Option 5 - Multi-image TIFF processed as ImageSequence

A fifth option, could be to split your PNG files into their constituent channel and store them as a multi-image TIFF, i.e. with Red as the first image in the sequence, green as the second and blue as the third. This means there is no increase in he number of files and also you can store more than 3 channels per file - you mentioned 5 channels somewhere in your comments:

convert input.png -separate multiimage.tif

Check there are now 3 images, each 16-bit, but all in the same, single file:

identify multiimage.tif
multiimage.tif[0] TIFF 600x600 600x600+0+0 16-bit Grayscale Gray 10870B 0.000u 0:00.000
multiimage.tif[1] TIFF 600x600 600x600+0+0 16-bit Grayscale Gray 10870B 0.000u 0:00.000
multiimage.tif[2] TIFF 600x600 600x600+0+0 16-bit Grayscale Gray 10870B 0.000u 0:00.000

Then process them as an image sequence:

from PIL import Image, ImageSequence

im = Image.open("multiimage.tif")

index = 1
for frame in ImageSequence.Iterator(im):
    print(index)
    index = index + 1
1
votes

I had the same problem and I found out that imageio can do the job:

img = imageio.imread('path/to/img', format='PNG-FI')
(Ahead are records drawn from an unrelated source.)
-- ==== Sys2Proof/Certificates/Slice0/Obligations.lean ====
section
/-! DEFINITION. Sys2Proof/Certificates/Slice0/Obligations.lean: the statements for the provers. The hub runs commands, one
a step; most statements say what state a command answers, and so what it leaves. -/

open Sys2Proof Sys2Proof.Machine

/-- For every state s, command c and list rest: step at s with pending c :: rest is exec of c at s with pending rest; step at s
with an empty queue answers the tick of s. The queue and the tick are the model's own (log entry 1). (spec/00_scope.md) -/
def Obligations.StepRunsFrontCommand : Prop := ∀ (s : State) (c : Instr) (rest : List Instr),
  step { s with pending := c :: rest } = exec c { s with pending := rest } ∧ step { s with pending := [] } = .next (tick { s with pending := [] })

/-- For every command c and every state s there is a next state t that exec of c at s answers, and its queue is that of s.
(spec/00_scope.md) -/
def Obligations.EveryCommandAnswersNext : Prop :=
  ∀ (c : Instr) (s : State), ∃ t, exec c s = .next t ∧ t.pending = s.pending

/-- From every state, if the command at the front is no COLD_RESET (or the queue is empty) and step answers a next state, the
ruling position there is at least what it was, and if the position had ever been set it still counts as set. (R30, R32, R40) -/
def Obligations.StepKeepsPosition : Prop := ∀ (s t : State), step s = .next t → (∀ f, s.pending.head? ≠ some (.coldReset f)) →
  s.ruling.pos ≤ t.ruling.pos ∧ (s.ruling.everSet = true → t.ruling.everSet = true)

/-- From every state, if the command at the front is no COLD_RESET (or the queue is empty) and step answers a next state, the
life-cycle state that fuse decode gave and the compatibility mark are those of the state before, whatever fuse bits the step
programs. (R408) -/
def Obligations.StepKeepsLifeCycleState : Prop := ∀ (s t : State), step s = .next t → (∀ f, s.pending.head? ≠ some (.coldReset f)) →
  t.life.state = s.life.state ∧ t.life.compat = s.life.compat

/-- From every state whose register store has strictly rising keys and whose memory is in canonical form (addresses strictly
rising, no listed byte equal to what an unlisted one reads as), every next state of step has both. The two forms are the
model's own (log entries 3 and 6). (spec/07_memory_and_system_cache.md, spec/00_scope.md) -/
def Obligations.StepKeepsStores : Prop := ∀ (s t : State), sortedKeys s.regs = true → s.mem.wf → step s = .next t →
  sortedKeys t.regs = true ∧ t.mem.wf

/-- From every state, a next state of step has the same fuses, the tail of the queue, the outputs of the state before as a prefix
of its own, and a count of free values at least as high. Outputs and free values are the model's own (log entries 1, 4 and 5).
(spec/00_scope.md, spec/16_lifecycle_and_debug.md) -/
def Obligations.StepKeepsOutputsAndFuses : Prop := ∀ (s t : State), step s = .next t →
  t.fuses = s.fuses ∧ t.pending = s.pending.tail ∧ s.out <+: t.out ∧ s.freeCtr ≤ t.freeCtr

/-- State.reset has an empty queue, running clocks, sorted registers and canonical memory in which every byte reads 0 (the model's
choice, log entry 6), position 0, no calendar entry; HUB_GLOBAL.READY and SETUP_LOCK 0, RULE_STATUS.STATE 0, CAL_CTL.ENABLE 1,
CAL_GATE_LIMIT 10,000,000, every CAL_QUOTA 128, every GRV dispatch enable 1 and limit 50,000, SES_CTL.ENABLE 1, every session
quota 4096, ATTN_CTL.ENABLE 1, CE_LIMIT 1024, the time limits 20 µs, 200 µs and 5 ms, every ring state 0, every Syrel port
fenced, PWR_THERM.LIMIT 100. (spec/02_ruling_and_calendar.md, spec/03_graver_engine.md, spec/05_sessions_and_kv_pages.md,
spec/07_memory_and_system_cache.md, spec/10_mesh_and_regulation.md, spec/18_power_and_thermal.md) -/
def Obligations.ResetState : Prop := State.reset.pending = [] ∧ State.reset.power.stopped = false ∧ sortedKeys State.reset.regs = true ∧ State.reset.mem.wf ∧
  (∀ off, storedByte off State.reset = 0) ∧ State.reset.ruling.pos = 0 ∧ State.reset.cal.entries = [] ∧
  rd HUB_GLOBAL_READY 0 State.reset = 0 ∧ rd HUB_GLOBAL_SETUP_LOCK 0 State.reset = 0 ∧ rd RULE_STATUS_STATE 0 State.reset = 0 ∧
  rd CAL_CTL_ENABLE 0 State.reset = 1 ∧ rd CAL_GATE_LIMIT_LIMIT 0 State.reset = 10000000 ∧
  (∀ n, rd CAL_QUOTA_MAX n State.reset = 128) ∧ (∀ n, rd GRV_CTL_DISPATCH_EN n State.reset = 1) ∧
  (∀ n, rd GRV_LIMIT_LIMIT n State.reset = 50000) ∧ rd SES_CTL_ENABLE 0 State.reset = 1 ∧
  (∀ n, rd SES_QUOTA_MAX n State.reset = 4096) ∧ rd ATTN_CTL_ENABLE 0 State.reset = 1 ∧ rd MEM_CTL_CE_LIMIT 0 State.reset = 1024 ∧
  rd TMO_ONDIE_US 0 State.reset = 20 ∧ rd TMO_SITE_US 0 State.reset = 200 ∧ rd TMO_SYREL_MS 0 State.reset = 5 ∧
  (∀ n, rd RING_STATUS_STATE n State.reset = 0) ∧ (∀ p, rd SYR_STATUS_FENCED p State.reset = 1) ∧ rd PWR_THERM_LIMIT 0 State.reset = 100

/-- For every state whose clocks are stopped: every command but COLD_RESET answers that very state, and the tick of it is that
state. (R472) -/
def Obligations.StoppedHubRunsOnlyColdReset : Prop := ∀ (c : Instr) (s : State), s.power.stopped = true →
  ((∀ f, c ≠ .coldReset f) → exec c s = .next s) ∧ tick s = s

/-- For every calendar entry and state: with GATE_EN = 0 the gate is satisfied; with GATE_EN = 1 it is satisfied exactly when the
arrival word that the entry names minus THRESH, as a signed 32-bit value, is zero or positive. (R47) -/
def Obligations.GateSatisfied : Prop := ∀ (e : CalEntry) (s : State),
  (e.gateEn = false → gateOpen e s = true) ∧
  (e.gateEn = true → (gateOpen e s = true ↔
    0 ≤ (BitVec.ofNat 32 (rd ARRIVAL_VALUE e.gate s) - BitVec.ofNat 32 e.thresh).toInt))

/-- For all fields f, g, indices i, j below 65,536, values v and states: reading f at i after writing v there gives v mod 2^w;
after putting f at i back to reset it reads its reset value; a field of another code, or another index of the same field,
reads as before; memory is as before; the register store stays sorted. The store is the model's own (log entry 3).
(spec/00_scope.md, R13) -/
def Obligations.RegisterReadAfterWrite : Prop := ∀ (f g : Fld) (i j v : Nat) (s : State), i < 65536 → j < 65536 →
  rd f i (wr f i v s) = v % 2 ^ f.w ∧ rd f i (rst f i s) = rstVal f i s ∧
  (f.code ≠ g.code → rd f i (wr g j v s) = rd f i s) ∧ (i ≠ j → rd f i (wr f j v s) = rd f i s) ∧
  (wr f i v s).mem = s.mem ∧ (sortedKeys s.regs = true → sortedKeys (wr f i v s).regs = true)

/-- For every segment whose signed RATE lies between −214,748 and 214,748 and every reference count at or after START_REF: kind
RUN gives start_pos + floor((ref − start_ref) × (2^30 + rate) / 2^30), kind HOLD gives start_pos. (R29) -/
def Obligations.SegmentPosition : Prop := ∀ (g : Seg) (ref : Nat) (rate : Int), -214748 ≤ rate → rate ≤ 214748 →
  (g.rate : Int) = rate % 2 ^ 24 → g.startRef ≤ ref →
  (g.kind = 0 → (segPos g ref : Int) = g.startPos + ((ref : Int) - g.startRef) * (2 ^ 30 + rate) / 2 ^ 30) ∧
  (g.kind = 1 → segPos g ref = g.startPos)

/-- For FP32, BF16, FP16, E4M3, E5M2, E2M3, E3M2 and E2M1, rounding the magnitude of every code up to the largest finite one gives
the same code and reports it exact. Every binary32 word that is no NaN comes back bit for bit from its value with no flag;
every NaN comes back as 0x7FC0_0000. (R79, R94, spec/04_number_formats.md) -/
def Obligations.FloatCodesRoundTrip : Prop := (∀ f ∈ [fp32, bf16, fp16, e4m3, e5m2, e2m3, e3m2, e2m1], ∀ c, c ≤ f.maxCode → roundNear f (codeMag f c).1 (codeMag f c).2 = (c, false)) ∧
  (∀ w, w < 2 ^ 32 → (f32 w).isNan = false → valF32 (f32 w) = (w, 0)) ∧
  (∀ w, w < 2 ^ 32 → (f32 w).isNan = true → valF32 (f32 w) = (0x7FC00000, 0))

/-- For all pairs of 32-bit words: MIN and MAX give 0x7FC0_0000 if either is a NaN, and otherwise one of the two; with a NaN, CMP
is true for NE alone; without one, NE is the negation of EQ and LE the negation of the swapped LT. MIN of the zeros is minus
zero and MAX plus zero in either order, and CMP holds them equal and not less. (R81) -/
def Obligations.MinMaxCompare : Prop := ∀ (a b : Nat), a < 2 ^ 32 → b < 2 ^ 32 →
  ((f32 a).isNan = true ∨ (f32 b).isNan = true → ∀ m, (minMax m (f32 a) (f32 b)).1 = 0x7FC00000) ∧
  ((f32 a).isNan = false → (f32 b).isNan = false → ∀ m, (minMax m (f32 a) (f32 b)).1 = a ∨ (minMax m (f32 a) (f32 b)).1 = b) ∧
  ((f32 a).isNan = true ∨ (f32 b).isNan = true → ∀ cond, cond < 4 → compareFv cond (f32 a) (f32 b) = decide (cond = 3)) ∧
  ((f32 a).isNan = false → (f32 b).isNan = false → compareFv 3 (f32 a) (f32 b) = !compareFv 2 (f32 a) (f32 b)) ∧
  ((f32 a).isNan = false → (f32 b).isNan = false → compareFv 1 (f32 a) (f32 b) = !compareFv 0 (f32 b) (f32 a)) ∧
  (minMax false (f32 (2 ^ 31)) (f32 0)).1 = 2 ^ 31 ∧ (minMax false (f32 0) (f32 (2 ^ 31))).1 = 2 ^ 31 ∧
  (minMax true (f32 (2 ^ 31)) (f32 0)).1 = 0 ∧ (minMax true (f32 0) (f32 (2 ^ 31))).1 = 0 ∧
  compareFv 2 (f32 (2 ^ 31)) (f32 0) = true ∧ compareFv 0 (f32 (2 ^ 31)) (f32 0) = false

/-- With clocks running, after the access counted as a wake event: an aligned 8-byte read answers both words; an aligned 4-byte
read answers its word; that of the low half of a 64-bit register latches the high half, and a read of the high half then
answers the latched word and frees the latch. A write of 4 bytes writes the word, one of 8 bytes both words. Any other access
to BAR 0 answers Unsupported Request and is logged; with Memory Space Enable 0, or outside every BAR, it answers Unsupported
Request. (R26) -/
def Obligations.RegisterAccesses : Prop := ∀ (s : State) (fn off size tag v : Nat), s.power.stopped = false → let s1 := raiseWake 0x13 fn s
  (memSpace fn s1 = true → size = 8 → off % 8 = 0 → off + 8 ≤ barSize fn →
    exec (.regLowHalfRead fn off size tag) s = .next (hostCpl tag 0 (toBytes 8 (readWord fn off s1 + 2 ^ 32 * readWord fn (off + 4) s1)) s1)) ∧
  (memSpace fn s1 = true → size = 4 → off % 4 = 0 → off + 4 ≤ barSize fn → latchAt fn off s1 = none →
    exec (.regLowHalfRead fn off size tag) s = .next (hostCpl tag 0 (toBytes 4 (readWord fn off s1)) s1)) ∧
  (∀ k, memSpace fn s1 = true → size = 4 → off % 4 = 0 → off + 4 ≤ barSize fn → latchAt fn off s1 = some (k, false) →
    exec (.regLowHalfRead fn off size tag) s = .next (hostCpl tag 0 (toBytes 4 (readWord fn off s1))
      { s1 with latches := put k (readWord fn (off + 4) s1) s1.latches })) ∧
  (∀ k, memSpace fn s1 = true → size = 4 → off % 4 = 0 → off + 4 ≤ barSize fn → latchAt fn off s1 = some (k, true) →
    exec (.regLowHalfRead fn off size tag) s = .next (hostCpl tag 0 (toBytes 4 ((look s1.latches k).getD (readWord fn off s1)))
      { s1 with latches := del k s1.latches })) ∧
  (memSpace fn s1 = false → exec (.regLowHalfRead fn off size tag) s = .next (unsupportedReq fn tag false s1)) ∧
  (memSpace fn s1 = true → accessOk fn off size = false →
    exec (.regLowHalfRead fn off size tag) s = .next (unsupportedReq fn tag false (hostErr 0 fn 0 off s1))) ∧
  (∀ w, memSpace fn s1 = true → accessOk fn off size = false →
    exec (.barAccessInvalid fn (some 0) off size tag w) s = .next (unsupportedReq fn tag w (hostErr 0 fn 0 off s1))) ∧
  (∀ w, memSpace fn s1 = false → exec (.barAccessInvalid fn (some 0) off size tag w) s = .next (unsupportedReq fn tag w s1)) ∧
  (∀ w, exec (.barAccessInvalid fn none off size tag w) s = .next (unsupportedReq fn tag w s1)) ∧
  (memSpace fn s1 = true → off % 4 = 0 → off + 4 ≤ barSize fn → exec (.regWrite fn off 4 v false) s = .next (guardTdis s1 (writeWord fn off v s1))) ∧
  (memSpace fn s1 = true → off % 8 = 0 → off + 8 ≤ barSize fn →
    exec (.regWrite fn off 8 v false) s = .next (guardTdis s1 (writeWord fn (off + 4) (v / 2 ^ 32) (writeWord fn off v s1)))) ∧
  (memSpace fn s1 = true → accessOk fn off size = false → exec (.regWrite fn off size v false) s = .next (unsupportedReq fn 0 true (hostErr 0 fn 0 off s1))) ∧
  (∀ p, memSpace fn s1 = false → exec (.regWrite fn off size v p) s = .next (unsupportedReq fn 0 true s1)) ∧
  (memSpace fn s1 = true → exec (.regWrite fn off size v true) s = .next (poisonedTlp fn 0 off s1))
With this option you can read and write multi-channel 16-bit png images (by default imageio uses PNG-PIL as format for reading png files). This works for png images, but changing the format can probably help when dealing with other image types (here a full list of available imageio formats).

To use this format you may need to install the FreeImage plugin as shown in the documentation.